原创 Solving the case of the self-powered LED

I've always believed that system-level debugging is one of the most difficult engineering challenges. It requires experience and mentoring (neither of which you'll get in school); the ability to think both outside and inside the box; the stamina to examine and re-examine all your assumptions, data, and tests; and use of multiple disciplines as you work through a problem that may involve one or more of circuitry, software, and mechanical functions.

And then there those dumb but simple problems that turn out to not be problems at all, just a misreading of the observed symptoms.

I recently had some intermittent buttons on the keypad of a TV remote control—one of those $10 universal ones you can buy anywhere. Sure, I could have just tossed it out, but that's no fun. I had opened this one before, and the problem was one I've seen on many such remotes, cordless phones, and similar units.

They use a keypad assembly made of conductive elastomer dots which are supposed to complete a circuit on the PC board. In time, the dots start oozing some gunk as the dot material begins to decompose, and the gunk inhibits any low-resistance circuit closure through the dot.

I have a two-phase repair process: first, I clean the dots and the associated PC board with alcohol or degreaser. If that doesn't work, I glue small circles of aluminum foil onto each elastomeric contact, so real metal is now closing the circuit, while the gunk can no longer interfere. Sure, it's a lot of work, but it is oh-so-satisfying.

But this last go-round had me puzzled for a few minutes. Here's why: I had the remote control mounted in an angled vise—the kind you use when working on PC boards—so it wouldn't move around as I worked on it. I went through my usual cleaning steps, and was ready for a check of all the keys on the unit.

This remote control has a tiny LED in the upper corner, which flashes whenever you push any button, which gives a nice bit of user feedback, and is also handy for checking that I cleaned all the keys. Wait a moment: the LED was on, even when no keys were depressed. I figured that one or more of the keys was stuck "on", so I checked the PC board for shorts, a stray filament of wire, anything. Everything seemed OK.

So, I next took out the battery (in preparation for some continuity checks with the ohmmeter), and the LED stayed on even then. This meant one of several things: perhaps the unit included a supercap along with the battery, or it had some sort of harvesting circuit—but those were unlikely in such a cheap, toss-away unit. Or I had found my path to fame and fortune, with an LED which was self-powered and needed no external source (infinite efficiency!), but that too was unlikely. Hmmm...maybe I was misinterpreting the situation?
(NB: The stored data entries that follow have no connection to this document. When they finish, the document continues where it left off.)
/-- LDSIG (05 R125), format G. -/
def ldsigWord (p : Proc) (w : Word) : Option Instr :=
  let off := BitVec.ofNat 14 w.toNat
  match wbits w 14 2 with
  | 0 => some (.ldsigIn p (regAt w 21) (regAt w 16) off)
  | 1 => some (.ldsigOut p (regAt w 21) (regAt w 16) off)
  | 2 => some (.ldsigPrev p (regAt w 21) (regAt w 16) off)
  | _ => none

/-- STSIG (05 R125), format G. -/
def stsigWord (p : Proc) (w : Word) : Option Instr :=
  let off := BitVec.ofNat 14 w.toNat
  match wbits w 14 2 with
  | 0 => some (.stsig p (regAt w 21) (regAt w 16) off)
  | 1 => some (.stsigQ p (regAt w 21) (regAt w 16) off)
  | _ => none

/-- EDGE (05 R142), format E. -/
def edgeWord (p : Proc) (w : Word) : Option Instr :=
  let bit : Fin 8 := ⟨w.toNat / 2 ^ 10 % 8, Nat.mod_lt _ (by decide)⟩
  let boff := BitVec.ofNat 10 w.toNat
  match wbits w 13 3 with
  | 0 => some (.edgeRise p (regAt w 21) (regAt w 16) bit boff)
  | 1 => some (.edgeFall p (regAt w 21) (regAt w 16) bit boff)
  | 2 => some (.edgeChg p (regAt w 21) (regAt w 16) bit boff)
  | 3 => ifZero (wbits w 16 5) (.edgePrev p (regAt w 21) bit boff)
  | 4 => some (.edgeSetp p (regAt w 21) (regAt w 16) bit boff)
  | _ => none

/-- TMR (05 R143), format K. -/
def tmrWord (p : Proc) (w : Word) : Option Instr :=
  let wo := BitVec.ofNat 8 w.toNat
  match wbits w 8 3 with
  | 0 => some (.ton p (regAt w 21) (regAt w 16) (regAt w 11) wo)
  | 1 => some (.tof p (regAt w 21) (regAt w 16) (regAt w 11) wo)
  | 2 => some (.tpl p (regAt w 21) (regAt w 16) (regAt w 11) wo)
  | 3 => ifZero (wbits w 16 5) (.tet p (regAt w 21) (regAt w 11) wo)
  | 4 => some (.ctu p (regAt w 21) (regAt w 16) (regAt w 11) wo)
  | 5 => ifZero (wbits w 11 5) (.ctd p (regAt w 21) (regAt w 16) wo)
  | 6 => ifZero (wbits w 16 5) (.cld p (regAt w 21) (regAt w 11) wo)
  | 7 => ifZero (wbits w 11 10) (.trst p (regAt w 21) wo)
  | _ => none

/-- TASK (05 R146), format Z. -/
def taskWord (p : Proc) (w : Word) : Option Instr :=
  match wbits w 0 6 with
  | 0 => ifZero (wbits w 6 20) (.yieldTask p)
  | 1 => ifZero (wbits w 6 20) (.endtask p)
  | _ => none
Then reality came, as I inadvertently moved my hand between my bench lamp and the remote control—and the LED went out. Long story short: that little LED was capturing and reflecting the illumination from the bench lamp, so it looked as if it was a light source, when it was not. Since the position and angle between the lamp and the LED was not changing, the LED was reflecting and thus "on" all the time.

It was a simple optical effect, and the cleaned-up keys of the keypad were actually fine. The reason I didn't see the LED come on as each button was pushed was that the LED's internally reflected glow from the bench lamp was much stronger than the powered-on illumination of the LED; in effect, the LED's powered output was swamped by the reflection it was delivering (it's a variation of the theme of noise>signal).

This is clearly a fairly trivial debug problem. While I assumed at first that it was a problem with the electronic circuitry, or mechanical buttons on the keypad, it was neither. Instead, it's another lesson for my learning-experience logbook, and fortunately it's a low-cost one.

Have you ever had debug problems where the evidence and your assumptions proved to be way off from the reality? And how did you find out?